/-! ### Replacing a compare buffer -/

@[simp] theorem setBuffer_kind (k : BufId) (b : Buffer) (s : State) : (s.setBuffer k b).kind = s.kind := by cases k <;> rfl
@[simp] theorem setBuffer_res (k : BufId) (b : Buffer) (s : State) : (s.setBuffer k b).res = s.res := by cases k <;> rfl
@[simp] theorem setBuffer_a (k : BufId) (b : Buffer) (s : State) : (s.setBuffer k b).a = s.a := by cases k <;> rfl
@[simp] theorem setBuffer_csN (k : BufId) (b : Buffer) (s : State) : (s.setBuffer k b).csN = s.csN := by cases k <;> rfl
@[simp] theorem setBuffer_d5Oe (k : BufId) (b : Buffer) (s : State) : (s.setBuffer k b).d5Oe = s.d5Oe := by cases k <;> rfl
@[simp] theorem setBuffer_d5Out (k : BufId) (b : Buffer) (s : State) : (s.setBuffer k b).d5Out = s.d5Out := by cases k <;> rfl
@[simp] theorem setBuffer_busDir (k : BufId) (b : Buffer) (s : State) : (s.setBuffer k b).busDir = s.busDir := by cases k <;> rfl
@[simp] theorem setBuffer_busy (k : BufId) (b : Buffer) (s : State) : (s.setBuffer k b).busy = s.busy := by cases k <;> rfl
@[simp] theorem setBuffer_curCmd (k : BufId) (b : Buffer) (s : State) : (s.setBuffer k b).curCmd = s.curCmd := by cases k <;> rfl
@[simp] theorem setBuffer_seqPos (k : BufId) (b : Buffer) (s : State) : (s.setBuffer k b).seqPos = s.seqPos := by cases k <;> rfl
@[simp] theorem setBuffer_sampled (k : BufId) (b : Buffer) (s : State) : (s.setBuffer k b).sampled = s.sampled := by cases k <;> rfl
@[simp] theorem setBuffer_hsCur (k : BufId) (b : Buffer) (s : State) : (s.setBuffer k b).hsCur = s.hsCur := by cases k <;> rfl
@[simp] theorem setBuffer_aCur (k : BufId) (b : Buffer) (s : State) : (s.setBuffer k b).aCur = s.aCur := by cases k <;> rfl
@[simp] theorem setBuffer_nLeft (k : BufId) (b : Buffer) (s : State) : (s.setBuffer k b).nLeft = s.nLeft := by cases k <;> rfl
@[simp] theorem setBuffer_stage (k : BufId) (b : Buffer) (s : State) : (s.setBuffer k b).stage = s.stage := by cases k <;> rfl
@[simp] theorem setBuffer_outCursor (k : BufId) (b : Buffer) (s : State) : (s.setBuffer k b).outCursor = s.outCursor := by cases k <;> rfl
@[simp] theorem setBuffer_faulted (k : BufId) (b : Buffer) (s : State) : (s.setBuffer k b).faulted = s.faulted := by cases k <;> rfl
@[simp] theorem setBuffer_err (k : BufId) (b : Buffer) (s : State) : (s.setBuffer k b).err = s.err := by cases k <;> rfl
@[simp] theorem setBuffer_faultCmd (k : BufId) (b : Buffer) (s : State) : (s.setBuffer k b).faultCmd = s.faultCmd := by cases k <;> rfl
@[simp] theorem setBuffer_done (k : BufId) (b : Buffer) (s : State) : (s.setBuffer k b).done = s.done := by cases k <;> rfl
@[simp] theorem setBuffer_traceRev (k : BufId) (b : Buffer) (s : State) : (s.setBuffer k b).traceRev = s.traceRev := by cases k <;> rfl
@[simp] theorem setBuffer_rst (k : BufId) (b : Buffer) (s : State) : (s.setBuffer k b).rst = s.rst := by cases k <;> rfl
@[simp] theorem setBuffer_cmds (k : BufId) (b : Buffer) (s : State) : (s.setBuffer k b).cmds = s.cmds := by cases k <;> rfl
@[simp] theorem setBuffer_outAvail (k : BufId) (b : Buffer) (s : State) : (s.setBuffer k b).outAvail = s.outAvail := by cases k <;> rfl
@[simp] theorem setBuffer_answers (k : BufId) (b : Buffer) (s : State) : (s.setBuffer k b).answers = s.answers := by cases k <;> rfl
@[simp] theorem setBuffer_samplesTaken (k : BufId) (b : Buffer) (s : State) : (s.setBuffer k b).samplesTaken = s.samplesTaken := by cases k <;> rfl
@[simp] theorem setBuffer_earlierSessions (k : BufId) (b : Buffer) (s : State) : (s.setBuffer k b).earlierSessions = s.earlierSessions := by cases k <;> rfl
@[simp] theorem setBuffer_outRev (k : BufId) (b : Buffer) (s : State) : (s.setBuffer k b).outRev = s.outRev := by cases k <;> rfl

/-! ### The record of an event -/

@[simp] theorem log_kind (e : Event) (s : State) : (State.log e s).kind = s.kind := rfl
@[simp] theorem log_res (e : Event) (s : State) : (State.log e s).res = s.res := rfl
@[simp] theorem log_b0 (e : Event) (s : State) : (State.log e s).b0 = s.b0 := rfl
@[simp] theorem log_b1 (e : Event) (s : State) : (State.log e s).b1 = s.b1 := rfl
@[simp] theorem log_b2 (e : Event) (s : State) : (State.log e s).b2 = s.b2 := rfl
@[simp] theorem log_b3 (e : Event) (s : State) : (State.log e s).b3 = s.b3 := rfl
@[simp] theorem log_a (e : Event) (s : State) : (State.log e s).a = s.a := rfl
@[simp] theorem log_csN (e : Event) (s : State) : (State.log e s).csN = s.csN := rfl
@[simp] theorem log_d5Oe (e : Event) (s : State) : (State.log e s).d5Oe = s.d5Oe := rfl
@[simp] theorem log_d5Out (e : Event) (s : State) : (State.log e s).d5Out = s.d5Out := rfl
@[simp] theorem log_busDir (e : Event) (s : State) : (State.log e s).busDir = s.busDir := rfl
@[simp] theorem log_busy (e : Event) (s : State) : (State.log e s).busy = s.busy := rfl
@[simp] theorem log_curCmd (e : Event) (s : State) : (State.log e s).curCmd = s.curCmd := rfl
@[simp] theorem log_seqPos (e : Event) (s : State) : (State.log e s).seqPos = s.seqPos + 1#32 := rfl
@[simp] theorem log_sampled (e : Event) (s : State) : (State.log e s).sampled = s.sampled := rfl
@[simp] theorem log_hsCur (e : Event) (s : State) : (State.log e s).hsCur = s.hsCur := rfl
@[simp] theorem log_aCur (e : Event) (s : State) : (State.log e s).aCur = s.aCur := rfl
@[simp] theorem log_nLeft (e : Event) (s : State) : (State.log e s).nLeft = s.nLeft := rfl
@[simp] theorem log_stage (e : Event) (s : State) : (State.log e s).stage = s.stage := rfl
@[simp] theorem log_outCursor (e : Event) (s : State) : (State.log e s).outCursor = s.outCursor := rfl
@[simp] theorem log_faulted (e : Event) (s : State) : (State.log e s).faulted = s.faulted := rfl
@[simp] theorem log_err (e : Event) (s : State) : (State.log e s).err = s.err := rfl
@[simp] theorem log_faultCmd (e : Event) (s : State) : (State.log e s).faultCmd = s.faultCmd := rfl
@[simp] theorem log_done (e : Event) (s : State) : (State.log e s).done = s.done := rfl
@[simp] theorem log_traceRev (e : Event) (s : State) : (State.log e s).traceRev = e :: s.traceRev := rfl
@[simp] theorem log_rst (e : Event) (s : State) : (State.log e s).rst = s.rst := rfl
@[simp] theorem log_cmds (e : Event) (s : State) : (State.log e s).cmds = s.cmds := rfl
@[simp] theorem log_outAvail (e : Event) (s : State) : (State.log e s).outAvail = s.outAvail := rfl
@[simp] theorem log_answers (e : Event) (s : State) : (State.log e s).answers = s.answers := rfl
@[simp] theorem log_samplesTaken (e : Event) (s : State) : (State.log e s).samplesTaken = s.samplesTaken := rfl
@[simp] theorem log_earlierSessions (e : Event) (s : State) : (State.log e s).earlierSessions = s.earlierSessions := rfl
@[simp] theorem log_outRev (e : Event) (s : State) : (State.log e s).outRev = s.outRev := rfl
---
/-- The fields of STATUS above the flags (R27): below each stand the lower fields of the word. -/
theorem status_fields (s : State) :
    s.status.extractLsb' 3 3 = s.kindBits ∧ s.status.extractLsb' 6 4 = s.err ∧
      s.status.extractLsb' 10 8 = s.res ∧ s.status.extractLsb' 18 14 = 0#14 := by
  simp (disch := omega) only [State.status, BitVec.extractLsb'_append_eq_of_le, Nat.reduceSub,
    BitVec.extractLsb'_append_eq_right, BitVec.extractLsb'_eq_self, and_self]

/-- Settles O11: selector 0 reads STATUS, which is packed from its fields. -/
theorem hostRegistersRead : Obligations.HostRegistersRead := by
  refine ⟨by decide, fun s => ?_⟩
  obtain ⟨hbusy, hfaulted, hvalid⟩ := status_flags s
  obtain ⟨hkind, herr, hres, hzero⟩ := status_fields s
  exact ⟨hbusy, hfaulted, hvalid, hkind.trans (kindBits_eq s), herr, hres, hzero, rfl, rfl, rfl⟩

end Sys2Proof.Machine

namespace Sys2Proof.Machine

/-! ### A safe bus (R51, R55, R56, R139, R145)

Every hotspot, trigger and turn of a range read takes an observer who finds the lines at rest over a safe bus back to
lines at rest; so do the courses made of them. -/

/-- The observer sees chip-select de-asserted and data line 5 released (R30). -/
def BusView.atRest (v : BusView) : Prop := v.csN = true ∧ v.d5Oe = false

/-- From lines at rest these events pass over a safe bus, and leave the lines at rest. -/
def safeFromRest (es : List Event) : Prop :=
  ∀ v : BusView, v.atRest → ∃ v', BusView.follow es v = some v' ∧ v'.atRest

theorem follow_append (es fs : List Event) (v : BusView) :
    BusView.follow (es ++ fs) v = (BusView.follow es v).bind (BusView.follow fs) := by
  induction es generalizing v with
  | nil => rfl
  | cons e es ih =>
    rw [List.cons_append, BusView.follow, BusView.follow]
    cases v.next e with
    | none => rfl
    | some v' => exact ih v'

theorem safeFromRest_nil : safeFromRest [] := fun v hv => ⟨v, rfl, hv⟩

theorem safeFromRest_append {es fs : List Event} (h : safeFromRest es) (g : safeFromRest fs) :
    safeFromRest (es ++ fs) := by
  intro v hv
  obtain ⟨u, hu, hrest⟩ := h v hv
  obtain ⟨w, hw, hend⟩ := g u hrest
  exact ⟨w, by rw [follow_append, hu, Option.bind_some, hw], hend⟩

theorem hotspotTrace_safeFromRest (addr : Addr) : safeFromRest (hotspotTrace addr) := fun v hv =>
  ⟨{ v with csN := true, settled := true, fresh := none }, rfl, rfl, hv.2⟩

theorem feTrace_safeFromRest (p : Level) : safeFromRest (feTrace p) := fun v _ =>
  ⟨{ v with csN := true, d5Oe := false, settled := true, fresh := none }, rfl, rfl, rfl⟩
--
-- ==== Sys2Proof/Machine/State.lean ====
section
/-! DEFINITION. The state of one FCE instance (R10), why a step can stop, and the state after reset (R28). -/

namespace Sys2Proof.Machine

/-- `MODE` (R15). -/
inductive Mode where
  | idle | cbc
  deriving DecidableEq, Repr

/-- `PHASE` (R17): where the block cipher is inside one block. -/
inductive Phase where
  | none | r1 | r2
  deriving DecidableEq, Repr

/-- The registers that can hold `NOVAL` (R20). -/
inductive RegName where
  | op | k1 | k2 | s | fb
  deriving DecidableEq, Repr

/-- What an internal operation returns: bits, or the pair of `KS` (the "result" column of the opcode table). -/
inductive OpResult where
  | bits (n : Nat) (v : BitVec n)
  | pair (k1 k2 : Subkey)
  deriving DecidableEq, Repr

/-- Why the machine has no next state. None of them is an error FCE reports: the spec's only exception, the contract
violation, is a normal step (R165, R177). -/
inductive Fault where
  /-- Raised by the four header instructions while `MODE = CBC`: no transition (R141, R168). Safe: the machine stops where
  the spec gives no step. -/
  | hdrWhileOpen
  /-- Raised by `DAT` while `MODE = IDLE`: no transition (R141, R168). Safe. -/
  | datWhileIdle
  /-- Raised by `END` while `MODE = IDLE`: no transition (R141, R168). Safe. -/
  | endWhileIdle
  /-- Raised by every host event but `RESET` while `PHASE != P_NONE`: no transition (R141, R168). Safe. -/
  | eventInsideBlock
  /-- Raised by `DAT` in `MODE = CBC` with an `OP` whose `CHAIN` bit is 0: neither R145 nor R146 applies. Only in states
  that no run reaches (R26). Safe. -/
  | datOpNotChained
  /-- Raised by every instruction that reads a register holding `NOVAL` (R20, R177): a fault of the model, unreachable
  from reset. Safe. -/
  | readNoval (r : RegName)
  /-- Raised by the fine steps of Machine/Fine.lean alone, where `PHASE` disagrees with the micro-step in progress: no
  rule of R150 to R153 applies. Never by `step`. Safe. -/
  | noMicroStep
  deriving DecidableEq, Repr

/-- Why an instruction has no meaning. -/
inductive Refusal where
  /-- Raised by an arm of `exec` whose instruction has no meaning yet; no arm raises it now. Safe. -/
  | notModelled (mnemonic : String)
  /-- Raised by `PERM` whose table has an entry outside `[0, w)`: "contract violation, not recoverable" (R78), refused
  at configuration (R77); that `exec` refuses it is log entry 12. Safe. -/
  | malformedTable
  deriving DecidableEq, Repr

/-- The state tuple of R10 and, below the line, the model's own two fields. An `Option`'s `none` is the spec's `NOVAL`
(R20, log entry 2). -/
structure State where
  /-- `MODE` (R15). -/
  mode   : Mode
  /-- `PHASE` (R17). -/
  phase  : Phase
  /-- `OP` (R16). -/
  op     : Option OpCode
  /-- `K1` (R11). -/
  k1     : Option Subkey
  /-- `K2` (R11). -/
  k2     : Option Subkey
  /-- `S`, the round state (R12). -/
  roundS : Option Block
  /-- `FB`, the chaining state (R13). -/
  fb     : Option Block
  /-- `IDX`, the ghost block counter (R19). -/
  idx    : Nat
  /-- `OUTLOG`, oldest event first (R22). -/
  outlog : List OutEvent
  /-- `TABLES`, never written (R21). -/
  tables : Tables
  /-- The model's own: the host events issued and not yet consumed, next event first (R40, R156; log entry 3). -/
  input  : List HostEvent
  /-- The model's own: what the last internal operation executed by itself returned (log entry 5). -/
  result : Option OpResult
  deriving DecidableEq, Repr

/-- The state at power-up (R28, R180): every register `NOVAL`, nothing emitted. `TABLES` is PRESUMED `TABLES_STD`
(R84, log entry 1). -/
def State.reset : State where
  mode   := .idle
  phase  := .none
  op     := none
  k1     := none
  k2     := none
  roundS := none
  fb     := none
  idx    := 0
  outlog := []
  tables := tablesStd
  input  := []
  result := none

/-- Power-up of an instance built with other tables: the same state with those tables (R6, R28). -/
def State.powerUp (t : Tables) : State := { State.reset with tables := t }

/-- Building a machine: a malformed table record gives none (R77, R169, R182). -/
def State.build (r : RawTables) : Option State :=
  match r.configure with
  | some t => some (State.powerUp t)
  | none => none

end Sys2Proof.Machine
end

ABOUT THIS EXERCISE
For the lines above, output exactly those from the line containing "compare buffer -/" through the line containing "s.sampled := by cases k <;> rfl", and skip the others.

RESULT OF THIS EXERCISE
/-! ### Replacing a compare buffer -/

@[simp] theorem setBuffer_kind (k : BufId) (b : Buffer) (s : State) : (s.setBuffer k b).kind = s.kind := by cases k <;> rfl
@[simp] theorem setBuffer_res (k : BufId) (b : Buffer) (s : State) : (s.setBuffer k b).res = s.res := by cases k <;> rfl
@[simp] theorem setBuffer_a (k : BufId) (b : Buffer) (s : State) : (s.setBuffer k b).a = s.a := by cases k <;> rfl
@[simp] theorem setBuffer_csN (k : BufId) (b : Buffer) (s : State) : (s.setBuffer k b).csN = s.csN := by cases k <;> rfl
@[simp] theorem setBuffer_d5Oe (k : BufId) (b : Buffer) (s : State) : (s.setBuffer k b).d5Oe = s.d5Oe := by cases k <;> rfl
@[simp] theorem setBuffer_d5Out (k : BufId) (b : Buffer) (s : State) : (s.setBuffer k b).d5Out = s.d5Out := by cases k <;> rfl
@[simp] theorem setBuffer_busDir (k : BufId) (b : Buffer) (s : State) : (s.setBuffer k b).busDir = s.busDir := by cases k <;> rfl
@[simp] theorem setBuffer_busy (k : BufId) (b : Buffer) (s : State) : (s.setBuffer k b).busy = s.busy := by cases k <;> rfl
@[simp] theorem setBuffer_curCmd (k : BufId) (b : Buffer) (s : State) : (s.setBuffer k b).curCmd = s.curCmd := by cases k <;> rfl
@[simp] theorem setBuffer_seqPos (k : BufId) (b : Buffer) (s : State) : (s.setBuffer k b).seqPos = s.seqPos := by cases k <;> rfl
@[simp] theorem setBuffer_sampled (k : BufId) (b : Buffer) (s : State) : (s.setBuffer k b).sampled = s.sampled := by cases k <;> rfl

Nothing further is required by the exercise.